* TASK INPUT:
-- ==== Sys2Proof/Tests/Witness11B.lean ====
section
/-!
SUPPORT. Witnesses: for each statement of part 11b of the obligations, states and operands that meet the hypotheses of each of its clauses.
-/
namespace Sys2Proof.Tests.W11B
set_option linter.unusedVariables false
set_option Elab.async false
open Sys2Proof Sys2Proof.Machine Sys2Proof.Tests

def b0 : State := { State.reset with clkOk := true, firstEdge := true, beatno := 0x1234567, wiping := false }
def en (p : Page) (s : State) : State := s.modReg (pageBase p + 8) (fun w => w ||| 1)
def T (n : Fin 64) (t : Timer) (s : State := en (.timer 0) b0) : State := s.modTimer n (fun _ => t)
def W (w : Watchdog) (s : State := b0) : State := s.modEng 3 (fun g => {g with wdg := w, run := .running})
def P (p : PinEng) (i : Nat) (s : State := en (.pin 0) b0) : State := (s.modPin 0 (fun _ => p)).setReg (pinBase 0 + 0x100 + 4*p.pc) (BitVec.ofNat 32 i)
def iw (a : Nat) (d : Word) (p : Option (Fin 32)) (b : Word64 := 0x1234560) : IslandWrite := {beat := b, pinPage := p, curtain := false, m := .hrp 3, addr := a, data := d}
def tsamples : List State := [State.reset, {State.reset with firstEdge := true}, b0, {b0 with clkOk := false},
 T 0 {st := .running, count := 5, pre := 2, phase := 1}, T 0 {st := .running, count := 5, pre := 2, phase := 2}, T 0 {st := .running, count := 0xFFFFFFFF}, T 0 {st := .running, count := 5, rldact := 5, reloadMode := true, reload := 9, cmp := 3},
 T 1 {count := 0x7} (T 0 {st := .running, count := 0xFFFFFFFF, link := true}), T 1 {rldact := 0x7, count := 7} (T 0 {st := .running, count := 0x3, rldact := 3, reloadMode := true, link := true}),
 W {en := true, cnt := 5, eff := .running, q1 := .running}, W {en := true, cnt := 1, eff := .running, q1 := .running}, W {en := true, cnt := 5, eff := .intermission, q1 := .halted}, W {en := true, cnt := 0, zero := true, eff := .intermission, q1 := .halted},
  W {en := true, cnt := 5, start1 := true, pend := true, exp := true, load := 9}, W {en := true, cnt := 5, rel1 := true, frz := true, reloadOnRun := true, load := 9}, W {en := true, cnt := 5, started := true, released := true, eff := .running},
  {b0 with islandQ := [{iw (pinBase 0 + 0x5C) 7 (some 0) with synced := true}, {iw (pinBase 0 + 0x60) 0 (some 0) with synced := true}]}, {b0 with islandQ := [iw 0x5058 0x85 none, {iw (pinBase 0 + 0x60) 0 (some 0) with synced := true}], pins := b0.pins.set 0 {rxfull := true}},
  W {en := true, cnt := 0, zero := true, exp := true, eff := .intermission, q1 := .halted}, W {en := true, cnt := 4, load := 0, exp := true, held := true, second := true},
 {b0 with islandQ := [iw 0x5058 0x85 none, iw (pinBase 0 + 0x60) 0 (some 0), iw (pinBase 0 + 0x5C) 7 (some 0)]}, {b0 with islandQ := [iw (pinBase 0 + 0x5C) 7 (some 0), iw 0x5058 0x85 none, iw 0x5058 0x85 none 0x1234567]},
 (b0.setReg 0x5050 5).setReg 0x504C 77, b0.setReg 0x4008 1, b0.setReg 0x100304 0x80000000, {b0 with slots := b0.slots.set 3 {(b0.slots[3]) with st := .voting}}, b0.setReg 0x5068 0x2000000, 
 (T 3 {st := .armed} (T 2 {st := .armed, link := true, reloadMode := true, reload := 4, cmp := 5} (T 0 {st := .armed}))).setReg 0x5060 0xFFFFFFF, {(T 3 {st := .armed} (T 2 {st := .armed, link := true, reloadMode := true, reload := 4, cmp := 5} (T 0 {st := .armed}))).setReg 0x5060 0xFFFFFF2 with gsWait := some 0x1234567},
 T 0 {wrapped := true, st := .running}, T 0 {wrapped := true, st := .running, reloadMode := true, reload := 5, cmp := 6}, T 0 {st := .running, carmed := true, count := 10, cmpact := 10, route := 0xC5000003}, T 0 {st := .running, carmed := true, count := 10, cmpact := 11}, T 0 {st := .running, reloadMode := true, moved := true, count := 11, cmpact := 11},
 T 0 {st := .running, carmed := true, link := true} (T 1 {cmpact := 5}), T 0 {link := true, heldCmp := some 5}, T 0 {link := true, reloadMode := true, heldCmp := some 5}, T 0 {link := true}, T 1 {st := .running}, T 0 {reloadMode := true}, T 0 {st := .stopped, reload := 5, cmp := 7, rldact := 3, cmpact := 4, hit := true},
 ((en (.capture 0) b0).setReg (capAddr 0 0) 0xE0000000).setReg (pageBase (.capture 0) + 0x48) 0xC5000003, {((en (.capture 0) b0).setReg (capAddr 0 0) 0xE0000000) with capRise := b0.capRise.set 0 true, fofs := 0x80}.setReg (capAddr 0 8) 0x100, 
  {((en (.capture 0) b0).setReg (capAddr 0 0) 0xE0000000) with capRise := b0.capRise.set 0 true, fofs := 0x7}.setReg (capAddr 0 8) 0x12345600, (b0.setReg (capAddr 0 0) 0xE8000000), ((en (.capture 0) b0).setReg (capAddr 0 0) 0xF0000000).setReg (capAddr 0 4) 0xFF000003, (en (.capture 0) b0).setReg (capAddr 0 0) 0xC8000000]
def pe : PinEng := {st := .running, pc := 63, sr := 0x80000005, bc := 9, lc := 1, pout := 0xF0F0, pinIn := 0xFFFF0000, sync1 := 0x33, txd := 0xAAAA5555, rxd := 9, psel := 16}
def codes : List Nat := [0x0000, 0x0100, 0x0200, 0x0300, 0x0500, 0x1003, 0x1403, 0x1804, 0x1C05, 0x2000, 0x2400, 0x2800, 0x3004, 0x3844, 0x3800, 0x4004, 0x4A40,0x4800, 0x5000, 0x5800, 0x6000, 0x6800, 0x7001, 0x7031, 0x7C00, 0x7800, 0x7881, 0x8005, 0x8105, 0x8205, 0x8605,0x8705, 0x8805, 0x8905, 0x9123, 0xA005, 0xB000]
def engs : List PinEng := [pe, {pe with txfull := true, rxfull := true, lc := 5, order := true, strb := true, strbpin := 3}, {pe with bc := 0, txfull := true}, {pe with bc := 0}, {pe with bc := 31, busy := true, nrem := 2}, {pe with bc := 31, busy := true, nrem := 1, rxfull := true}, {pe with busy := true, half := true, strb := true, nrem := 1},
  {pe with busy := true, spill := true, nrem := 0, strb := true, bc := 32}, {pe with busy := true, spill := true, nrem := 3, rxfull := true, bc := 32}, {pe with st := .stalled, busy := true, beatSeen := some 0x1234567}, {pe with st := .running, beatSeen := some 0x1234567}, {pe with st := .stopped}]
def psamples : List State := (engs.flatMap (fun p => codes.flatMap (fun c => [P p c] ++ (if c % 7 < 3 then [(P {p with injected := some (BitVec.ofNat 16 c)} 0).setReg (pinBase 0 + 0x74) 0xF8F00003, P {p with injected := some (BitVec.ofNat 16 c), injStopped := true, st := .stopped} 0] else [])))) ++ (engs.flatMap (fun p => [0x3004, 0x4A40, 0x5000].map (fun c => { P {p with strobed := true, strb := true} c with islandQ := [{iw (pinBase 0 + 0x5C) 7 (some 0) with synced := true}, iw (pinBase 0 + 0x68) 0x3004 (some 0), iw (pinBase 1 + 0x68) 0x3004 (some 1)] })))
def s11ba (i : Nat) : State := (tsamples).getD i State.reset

* WHAT YOU NEED TO DO:
Write every entry out again. Keep each one exact.

* SOLUTION:
-- ==== Sys2Proof/Tests/Witness11B.lean ====
section
/-!
SUPPORT. Witnesses: for each statement of part 11b of the obligations, states and operands that meet the hypotheses of each of its clauses.
-/
namespace Sys2Proof.Tests.W11B
set_option linter.unusedVariables false
set_option Elab.async false
open Sys2Proof Sys2Proof.Machine Sys2Proof.Tests

def b0 : State := { State.reset with clkOk := true, firstEdge := true, beatno := 0x1234567, wiping := false }
def en (p : Page) (s : State) : State := s.modReg (pageBase p + 8) (fun w => w ||| 1)
def T (n : Fin 64) (t : Timer) (s : State := en (.timer 0) b0) : State := s.modTimer n (fun _ => t)
def W (w : Watchdog) (s : State := b0) : State := s.modEng 3 (fun g => {g with wdg := w, run := .running})
def P (p : PinEng) (i : Nat) (s : State := en (.pin 0) b0) : State := (s.modPin 0 (fun _ => p)).setReg (pinBase 0 + 0x100 + 4*p.pc) (BitVec.ofNat 32 i)
def iw (a : Nat) (d : Word) (p : Option (Fin 32)) (b : Word64 := 0x1234560) : IslandWrite := {beat := b, pinPage := p, curtain := false, m := .hrp 3, addr := a, data := d}
def tsamples : List State := [State.reset, {State.reset with firstEdge := true}, b0, {b0 with clkOk := false},
 T 0 {st := .running, count := 5, pre := 2, phase := 1}, T 0 {st := .running, count := 5, pre := 2, phase := 2}, T 0 {st := .running, count := 0xFFFFFFFF}, T 0 {st := .running, count := 5, rldact := 5, reloadMode := true, reload := 9, cmp := 3},
 T 1 {count := 0x7} (T 0 {st := .running, count := 0xFFFFFFFF, link := true}), T 1 {rldact := 0x7, count := 7} (T 0 {st := .running, count := 0x3, rldact := 3, reloadMode := true, link := true}),
 W {en := true, cnt := 5, eff := .running, q1 := .running}, W {en := true, cnt := 1, eff := .running, q1 := .running}, W {en := true, cnt := 5, eff := .intermission, q1 := .halted}, W {en := true, cnt := 0, zero := true, eff := .intermission, q1 := .halted},
  W {en := true, cnt := 5, start1 := true, pend := true, exp := true, load := 9}, W {en := true, cnt := 5, rel1 := true, frz := true, reloadOnRun := true, load := 9}, W {en := true, cnt := 5, started := true, released := true, eff := .running},
  {b0 with islandQ := [{iw (pinBase 0 + 0x5C) 7 (some 0) with synced := true}, {iw (pinBase 0 + 0x60) 0 (some 0) with synced := true}]}, {b0 with islandQ := [iw 0x5058 0x85 none, {iw (pinBase 0 + 0x60) 0 (some 0) with synced := true}], pins := b0.pins.set 0 {rxfull := true}},
  W {en := true, cnt := 0, zero := true, exp := true, eff := .intermission, q1 := .halted}, W {en := true, cnt := 4, load := 0, exp := true, held := true, second := true},
 {b0 with islandQ := [iw 0x5058 0x85 none, iw (pinBase 0 + 0x60) 0 (some 0), iw (pinBase 0 + 0x5C) 7 (some 0)]}, {b0 with islandQ := [iw (pinBase 0 + 0x5C) 7 (some 0), iw 0x5058 0x85 none, iw 0x5058 0x85 none 0x1234567]},
 (b0.setReg 0x5050 5).setReg 0x504C 77, b0.setReg 0x4008 1, b0.setReg 0x100304 0x80000000, {b0 with slots := b0.slots.set 3 {(b0.slots[3]) with st := .voting}}, b0.setReg 0x5068 0x2000000, 
 (T 3 {st := .armed} (T 2 {st := .armed, link := true, reloadMode := true, reload := 4, cmp := 5} (T 0 {st := .armed}))).setReg 0x5060 0xFFFFFFF, {(T 3 {st := .armed} (T 2 {st := .armed, link := true, reloadMode := true, reload := 4, cmp := 5} (T 0 {st := .armed}))).setReg 0x5060 0xFFFFFF2 with gsWait := some 0x1234567},
 T 0 {wrapped := true, st := .running}, T 0 {wrapped := true, st := .running, reloadMode := true, reload := 5, cmp := 6}, T 0 {st := .running, carmed := true, count := 10, cmpact := 10, route := 0xC5000003}, T 0 {st := .running, carmed := true, count := 10, cmpact := 11}, T 0 {st := .running, reloadMode := true, moved := true, count := 11, cmpact := 11},
 T 0 {st := .running, carmed := true, link := true} (T 1 {cmpact := 5}), T 0 {link := true, heldCmp := some 5}, T 0 {link := true, reloadMode := true, heldCmp := some 5}, T 0 {link := true}, T 1 {st := .running}, T 0 {reloadMode := true}, T 0 {st := .stopped, reload := 5, cmp := 7, rldact := 3, cmpact := 4, hit := true},
 ((en (.capture 0) b0).setReg (capAddr 0 0) 0xE0000000).setReg (pageBase (.capture 0) + 0x48) 0xC5000003, {((en (.capture 0) b0).setReg (capAddr 0 0) 0xE0000000) with capRise := b0.capRise.set 0 true, fofs := 0x80}.setReg (capAddr 0 8) 0x100, 
  {((en (.capture 0) b0).setReg (capAddr 0 0) 0xE0000000) with capRise := b0.capRise.set 0 true, fofs := 0x7}.setReg (capAddr 0 8) 0x12345600, (b0.setReg (capAddr 0 0) 0xE8000000), ((en (.capture 0) b0).setReg (capAddr 0 0) 0xF0000000).setReg (capAddr 0 4) 0xFF000003, (en (.capture 0) b0).setReg (capAddr 0 0) 0xC8000000]
def pe : PinEng := {st := .running, pc := 63, sr := 0x80000005, bc := 9, lc := 1, pout := 0xF0F0, pinIn := 0xFFFF0000, sync1 := 0x33, txd := 0xAAAA5555, rxd := 9, psel := 16}
def codes : List Nat := [0x0000, 0x0100, 0x0200, 0x0300, 0x0500, 0x1003, 0x1403, 0x1804, 0x1C05, 0x2000, 0x2400, 0x2800, 0x3004, 0x3844, 0x3800, 0x4004, 0x4A40,0x4800, 0x5000, 0x5800, 0x6000, 0x6800, 0x7001, 0x7031, 0x7C00, 0x7800, 0x7881, 0x8005, 0x8105, 0x8205, 0x8605,0x8705, 0x8805, 0x8905, 0x9123, 0xA005, 0xB000]
def engs : List PinEng := [pe, {pe with txfull := true, rxfull := true, lc := 5, order := true, strb := true, strbpin := 3}, {pe with bc := 0, txfull := true}, {pe with bc := 0}, {pe with bc := 31, busy := true, nrem := 2}, {pe with bc := 31, busy := true, nrem := 1, rxfull := true}, {pe with busy := true, half := true, strb := true, nrem := 1},
  {pe with busy := true, spill := true, nrem := 0, strb := true, bc := 32}, {pe with busy := true, spill := true, nrem := 3, rxfull := true, bc := 32}, {pe with st := .stalled, busy := true, beatSeen := some 0x1234567}, {pe with st := .running, beatSeen := some 0x1234567}, {pe with st := .stopped}]
def psamples : List State := (engs.flatMap (fun p => codes.flatMap (fun c => [P p c] ++ (if c % 7 < 3 then [(P {p with injected := some (BitVec.ofNat 16 c)} 0).setReg (pinBase 0 + 0x74) 0xF8F00003, P {p with injected := some (BitVec.ofNat 16 c), injStopped := true, st := .stopped} 0] else [])))) ++ (engs.flatMap (fun p => [0x3004, 0x4A40, 0x5000].map (fun c => { P {p with strobed := true, strb := true} c with islandQ := [{iw (pinBase 0 + 0x5C) 7 (some 0) with synced := true}, iw (pinBase 0 + 0x68) 0x3004 (some 0), iw (pinBase 1 + 0x68) 0x3004 (some 1)] })))
def s11ba (i : Nat) : State := (tsamples).getD i State.reset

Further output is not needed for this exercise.